Task details: Write each entry out once more, please, precisely as shown.

Collected data:

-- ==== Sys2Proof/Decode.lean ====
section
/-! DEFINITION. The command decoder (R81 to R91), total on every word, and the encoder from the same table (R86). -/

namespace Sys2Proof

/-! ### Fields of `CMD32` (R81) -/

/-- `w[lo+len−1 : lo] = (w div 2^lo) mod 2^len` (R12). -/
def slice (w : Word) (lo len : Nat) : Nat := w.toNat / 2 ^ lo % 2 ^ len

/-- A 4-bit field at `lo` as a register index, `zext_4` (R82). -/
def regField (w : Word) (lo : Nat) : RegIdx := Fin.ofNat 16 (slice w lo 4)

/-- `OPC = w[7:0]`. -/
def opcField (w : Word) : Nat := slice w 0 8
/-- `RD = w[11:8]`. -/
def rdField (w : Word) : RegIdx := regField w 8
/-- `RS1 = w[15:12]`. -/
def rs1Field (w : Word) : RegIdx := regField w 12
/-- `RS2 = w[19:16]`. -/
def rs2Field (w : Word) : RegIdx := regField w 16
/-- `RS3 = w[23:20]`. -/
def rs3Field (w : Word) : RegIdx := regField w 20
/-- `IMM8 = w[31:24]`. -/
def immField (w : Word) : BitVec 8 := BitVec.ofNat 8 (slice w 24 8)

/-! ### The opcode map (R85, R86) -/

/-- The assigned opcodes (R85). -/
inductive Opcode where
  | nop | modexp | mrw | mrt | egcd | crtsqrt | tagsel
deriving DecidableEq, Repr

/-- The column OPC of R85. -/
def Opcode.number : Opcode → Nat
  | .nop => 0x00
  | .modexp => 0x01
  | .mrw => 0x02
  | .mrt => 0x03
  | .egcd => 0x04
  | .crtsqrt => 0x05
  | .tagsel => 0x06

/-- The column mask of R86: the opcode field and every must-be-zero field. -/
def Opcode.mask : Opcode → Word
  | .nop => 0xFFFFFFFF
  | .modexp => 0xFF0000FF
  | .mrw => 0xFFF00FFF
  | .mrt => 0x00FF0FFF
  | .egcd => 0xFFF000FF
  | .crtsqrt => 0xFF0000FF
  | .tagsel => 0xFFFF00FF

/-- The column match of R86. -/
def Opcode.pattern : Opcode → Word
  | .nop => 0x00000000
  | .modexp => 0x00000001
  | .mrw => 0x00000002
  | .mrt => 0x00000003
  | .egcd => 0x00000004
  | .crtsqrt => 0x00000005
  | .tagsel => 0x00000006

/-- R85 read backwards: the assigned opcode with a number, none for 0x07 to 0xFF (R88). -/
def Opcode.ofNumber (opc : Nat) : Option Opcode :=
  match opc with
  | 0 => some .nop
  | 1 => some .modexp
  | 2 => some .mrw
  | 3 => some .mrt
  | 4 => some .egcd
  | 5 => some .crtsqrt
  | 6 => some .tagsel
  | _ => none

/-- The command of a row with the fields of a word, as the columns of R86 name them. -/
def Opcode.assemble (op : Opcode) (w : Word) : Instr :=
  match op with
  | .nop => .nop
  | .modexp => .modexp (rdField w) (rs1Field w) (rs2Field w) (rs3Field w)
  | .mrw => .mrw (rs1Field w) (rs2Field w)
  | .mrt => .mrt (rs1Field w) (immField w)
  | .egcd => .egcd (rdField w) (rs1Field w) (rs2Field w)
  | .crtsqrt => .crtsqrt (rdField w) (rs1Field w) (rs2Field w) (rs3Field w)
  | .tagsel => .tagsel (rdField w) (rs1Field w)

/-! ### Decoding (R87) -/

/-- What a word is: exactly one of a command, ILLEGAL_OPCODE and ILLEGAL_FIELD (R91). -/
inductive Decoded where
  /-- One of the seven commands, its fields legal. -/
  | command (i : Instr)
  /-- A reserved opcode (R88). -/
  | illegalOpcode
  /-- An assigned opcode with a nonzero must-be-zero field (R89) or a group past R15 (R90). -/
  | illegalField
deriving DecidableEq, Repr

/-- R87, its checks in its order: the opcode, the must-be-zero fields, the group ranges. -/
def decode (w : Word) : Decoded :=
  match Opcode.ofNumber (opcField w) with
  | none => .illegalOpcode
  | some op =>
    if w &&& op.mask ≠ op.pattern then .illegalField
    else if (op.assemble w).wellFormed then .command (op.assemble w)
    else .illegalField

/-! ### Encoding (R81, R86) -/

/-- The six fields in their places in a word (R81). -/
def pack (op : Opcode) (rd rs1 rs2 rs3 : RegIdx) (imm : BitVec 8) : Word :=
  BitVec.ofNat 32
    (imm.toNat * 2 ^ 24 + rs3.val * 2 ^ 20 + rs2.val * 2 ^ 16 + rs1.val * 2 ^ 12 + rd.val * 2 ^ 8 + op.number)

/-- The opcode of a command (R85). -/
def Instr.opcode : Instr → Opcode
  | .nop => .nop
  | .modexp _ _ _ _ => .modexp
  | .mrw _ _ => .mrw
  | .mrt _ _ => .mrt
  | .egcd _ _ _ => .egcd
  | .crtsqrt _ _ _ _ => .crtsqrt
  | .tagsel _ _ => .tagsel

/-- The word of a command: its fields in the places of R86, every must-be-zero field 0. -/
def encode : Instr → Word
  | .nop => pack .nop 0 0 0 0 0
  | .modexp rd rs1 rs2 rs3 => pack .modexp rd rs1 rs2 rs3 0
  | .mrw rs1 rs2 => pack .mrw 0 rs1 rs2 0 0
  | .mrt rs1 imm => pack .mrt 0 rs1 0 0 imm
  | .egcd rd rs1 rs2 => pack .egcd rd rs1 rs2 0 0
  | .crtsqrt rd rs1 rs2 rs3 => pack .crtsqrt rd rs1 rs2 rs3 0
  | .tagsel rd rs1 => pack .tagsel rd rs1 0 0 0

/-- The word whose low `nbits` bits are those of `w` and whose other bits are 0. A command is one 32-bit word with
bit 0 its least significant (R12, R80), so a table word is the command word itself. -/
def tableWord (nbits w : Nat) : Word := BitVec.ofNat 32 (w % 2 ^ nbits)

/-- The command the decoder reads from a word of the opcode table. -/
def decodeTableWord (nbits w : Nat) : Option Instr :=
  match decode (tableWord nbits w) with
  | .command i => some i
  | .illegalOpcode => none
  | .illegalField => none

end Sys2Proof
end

Answer section:
-- ==== Sys2Proof/Decode.lean ====
section
/-! DEFINITION. The command decoder (R81 to R91), total on every word, and the encoder from the same table (R86). -/

namespace Sys2Proof

/-! ### Fields of `CMD32` (R81) -/

/-- `w[lo+len−1 : lo] = (w div 2^lo) mod 2^len` (R12). -/
def slice (w : Word) (lo len : Nat) : Nat := w.toNat / 2 ^ lo % 2 ^ len

/-- A 4-bit field at `lo` as a register index, `zext_4` (R82). -/
def regField (w : Word) (lo : Nat) : RegIdx := Fin.ofNat 16 (slice w lo 4)

/-- `OPC = w[7:0]`. -/
def opcField (w : Word) : Nat := slice w 0 8
/-- `RD = w[11:8]`. -/
def rdField (w : Word) : RegIdx := regField w 8
/-- `RS1 = w[15:12]`. -/
def rs1Field (w : Word) : RegIdx := regField w 12
/-- `RS2 = w[19:16]`. -/
def rs2Field (w : Word) : RegIdx := regField w 16
/-- `RS3 = w[23:20]`. -/
def rs3Field (w : Word) : RegIdx := regField w 20
/-- `IMM8 = w[31:24]`. -/
def immField (w : Word) : BitVec 8 := BitVec.ofNat 8 (slice w 24 8)

/-! ### The opcode map (R85, R86) -/

/-- The assigned opcodes (R85). -/
inductive Opcode where
  | nop | modexp | mrw | mrt | egcd | crtsqrt | tagsel
deriving DecidableEq, Repr

/-- The column OPC of R85. -/
def Opcode.number : Opcode → Nat
  | .nop => 0x00
  | .modexp => 0x01
  | .mrw => 0x02
  | .mrt => 0x03
  | .egcd => 0x04
  | .crtsqrt => 0x05
  | .tagsel => 0x06

/-- The column mask of R86: the opcode field and every must-be-zero field. -/
def Opcode.mask : Opcode → Word
  | .nop => 0xFFFFFFFF
  | .modexp => 0xFF0000FF
  | .mrw => 0xFFF00FFF
  | .mrt => 0x00FF0FFF
  | .egcd => 0xFFF000FF
  | .crtsqrt => 0xFF0000FF
  | .tagsel => 0xFFFF00FF

/-- The column match of R86. -/
def Opcode.pattern : Opcode → Word
  | .nop => 0x00000000
  | .modexp => 0x00000001
  | .mrw => 0x00000002
  | .mrt => 0x00000003
  | .egcd => 0x00000004
  | .crtsqrt => 0x00000005
  | .tagsel => 0x00000006

/-- R85 read backwards: the assigned opcode with a number, none for 0x07 to 0xFF (R88). -/
def Opcode.ofNumber (opc : Nat) : Option Opcode :=
  match opc with
  | 0 => some .nop
  | 1 => some .modexp
  | 2 => some .mrw
  | 3 => some .mrt
  | 4 => some .egcd
  | 5 => some .crtsqrt
  | 6 => some .tagsel
  | _ => none

/-- The command of a row with the fields of a word, as the columns of R86 name them. -/
def Opcode.assemble (op : Opcode) (w : Word) : Instr :=
  match op with
  | .nop => .nop
  | .modexp => .modexp (rdField w) (rs1Field w) (rs2Field w) (rs3Field w)
  | .mrw => .mrw (rs1Field w) (rs2Field w)
  | .mrt => .mrt (rs1Field w) (immField w)
  | .egcd => .egcd (rdField w) (rs1Field w) (rs2Field w)
  | .crtsqrt => .crtsqrt (rdField w) (rs1Field w) (rs2Field w) (rs3Field w)
  | .tagsel => .tagsel (rdField w) (rs1Field w)

/-! ### Decoding (R87) -/

/-- What a word is: exactly one of a command, ILLEGAL_OPCODE and ILLEGAL_FIELD (R91). -/
inductive Decoded where
  /-- One of the seven commands, its fields legal. -/
  | command (i : Instr)
  /-- A reserved opcode (R88). -/
  | illegalOpcode
  /-- An assigned opcode with a nonzero must-be-zero field (R89) or a group past R15 (R90). -/
  | illegalField
deriving DecidableEq, Repr

/-- R87, its checks in its order: the opcode, the must-be-zero fields, the group ranges. -/
def decode (w : Word) : Decoded :=
  match Opcode.ofNumber (opcField w) with
  | none => .illegalOpcode
  | some op =>
    if w &&& op.mask ≠ op.pattern then .illegalField
    else if (op.assemble w).wellFormed then .command (op.assemble w)
    else .illegalField

/-! ### Encoding (R81, R86) -/

/-- The six fields in their places in a word (R81). -/
def pack (op : Opcode) (rd rs1 rs2 rs3 : RegIdx) (imm : BitVec 8) : Word :=
  BitVec.ofNat 32
    (imm.toNat * 2 ^ 24 + rs3.val * 2 ^ 20 + rs2.val * 2 ^ 16 + rs1.val * 2 ^ 12 + rd.val * 2 ^ 8 + op.number)

/-- The opcode of a command (R85). -/
def Instr.opcode : Instr → Opcode
  | .nop => .nop
  | .modexp _ _ _ _ => .modexp
  | .mrw _ _ => .mrw
  | .mrt _ _ => .mrt
  | .egcd _ _ _ => .egcd
  | .crtsqrt _ _ _ _ => .crtsqrt
  | .tagsel _ _ => .tagsel

/-- The word of a command: its fields in the places of R86, every must-be-zero field 0. -/
def encode : Instr → Word
  | .nop => pack .nop 0 0 0 0 0
  | .modexp rd rs1 rs2 rs3 => pack .modexp rd rs1 rs2 rs3 0
  | .mrw rs1 rs2 => pack .mrw 0 rs1 rs2 0 0
  | .mrt rs1 imm => pack .mrt 0 rs1 0 0 imm
  | .egcd rd rs1 rs2 => pack .egcd rd rs1 rs2 0 0
  | .crtsqrt rd rs1 rs2 rs3 => pack .crtsqrt rd rs1 rs2 rs3 0
  | .tagsel rd rs1 => pack .tagsel rd rs1 0 0 0

/-- The word whose low `nbits` bits are those of `w` and whose other bits are 0. A command is one 32-bit word with
bit 0 its least significant (R12, R80), so a table word is the command word itself. -/
def tableWord (nbits w : Nat) : Word := BitVec.ofNat 32 (w % 2 ^ nbits)

/-- The command the decoder reads from a word of the opcode table. -/
def decodeTableWord (nbits w : Nat) : Option Instr :=
  match decode (tableWord nbits w) with
  | .command i => some i
  | .illegalOpcode => none
  | .illegalField => none

end Sys2Proof
end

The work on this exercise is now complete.